## SUPPLIED MATERIAL

/-- The hidden state of the control host interface. -/
structure HostIf where
  rings : List (Nat × Ring)
  /-- The management work queue: descriptors fetched and not started, in fetch order (R91). -/
  queue : List Desc
  /-- Descriptors started and not completed (R93, R95). -/
  started : List Desc
  /-- Started descriptors whose change takes effect in the change phase of the next seam (R21). -/
  atSeam : List Desc
  fetchSeq : Nat
  /-- The SEQ of the next event (R88). -/
  evSeq : Nat
  /-- Events not yet posted, oldest first (R89). -/
  backlog : List EvEntry
  /-- Events discarded since the last RING_EVENTS_LOST (R89). -/
  lostOwed : Nat
  hosts : List (Nat × HostEnt)
  chans : List (Nat × Chan)
  /-- Indices never allocated begin here; `freed` holds the returned ones, oldest first (R106). -/
  chanFresh : Nat
  chanFreed : List Nat
  chanBorn : Nat
  /-- High words latched by a low-word read (00 R11), by offset of the high word. -/
  latched : List (Nat × Option Word)
  /-- Fetching goes round the rings (R90): the ring served last, and the descriptors fetched from it in its turn. -/
  turn : Nat
  turnCount : Nat
  fn : PciFn
deriving DecidableEq, Repr

def HostIf.reset : HostIf :=
  { rings := [], queue := [], started := [], atSeam := [], fetchSeq := 0, evSeq := 0, backlog := [], lostOwed := 0,
    hosts := [], chans := [], chanFresh := 0, chanFreed := [], chanBorn := 0, latched := [], turn := 63, turnCount := 64, fn := PciFn.reset }


/-! ### Itinerary (02) -/

/-- Image buffer states (02 Table 2-9). -/
inductive BufSt where
  | empty | loading | ready | pending | running
deriving DecidableEq, Repr

/-- A class table entry (02 Table 2-6), with its capacity on each cluster in the full plan. -/
structure Cls where
  id : Nat
  kind : Nat
  prio : Nat
  commands : Nat
  /-- Commands per tick in 1/256. -/
  quota : Nat
  maxXfer : Nat
  bounds : List Nat
  pool : Nat
  bandwidth : Nat
  caps : List Nat
deriving DecidableEq, Repr

/-- A variant entry (02 R56) with its array of capacities, twelve per class in the order of the class table. -/
structure Vart where
  id : Nat
  kind : Nat
  index : Nat
  mask : Nat
  plan : Nat
  caps : List Nat
deriving DecidableEq, Repr

/-- A chain (02 R54): its identifier, its worst-case cycles, and its leg descriptors as code, leg and extra. -/
structure Chain where
  id : Nat
  worst : Nat
  legs : List (Nat × Nat × Nat)
deriving DecidableEq, Repr

/-- What the controller reads from a checked image (02 R53 to R58). -/
structure Image where
  id : Nat
  base : Nat
  flags : Nat
  tlanes : Nat
  chains : List Chain
  classes : List Cls
  varts : List Vart
  /-- Per plan, and within it per class in table order: the clusters (bits 11:0) on which the plan has runs of the class. -/
  runs : List (List Nat)
  /-- Per plan: the pairs of class and chain for which it has runs. -/
  uses : List (List (Nat × Nat)) := []
  /-- The SHA-384 digest of the whole image, its measurement (16 Table 16-7). -/
  meas : List Byte
deriving DecidableEq, Repr

def Image.blank : Image :=
  { id := 0, base := 0, flags := 0, tlanes := 0, chains := [], classes := [], varts := [], runs := [], meas := [] }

## WHAT YOU HAVE TO DO
Find every line of the data that includes the string "structure". Copy each of those lines.

## COMPLETED TASK
structure HostIf where
structure Cls where
structure Vart where
structure Chain where
structure Image where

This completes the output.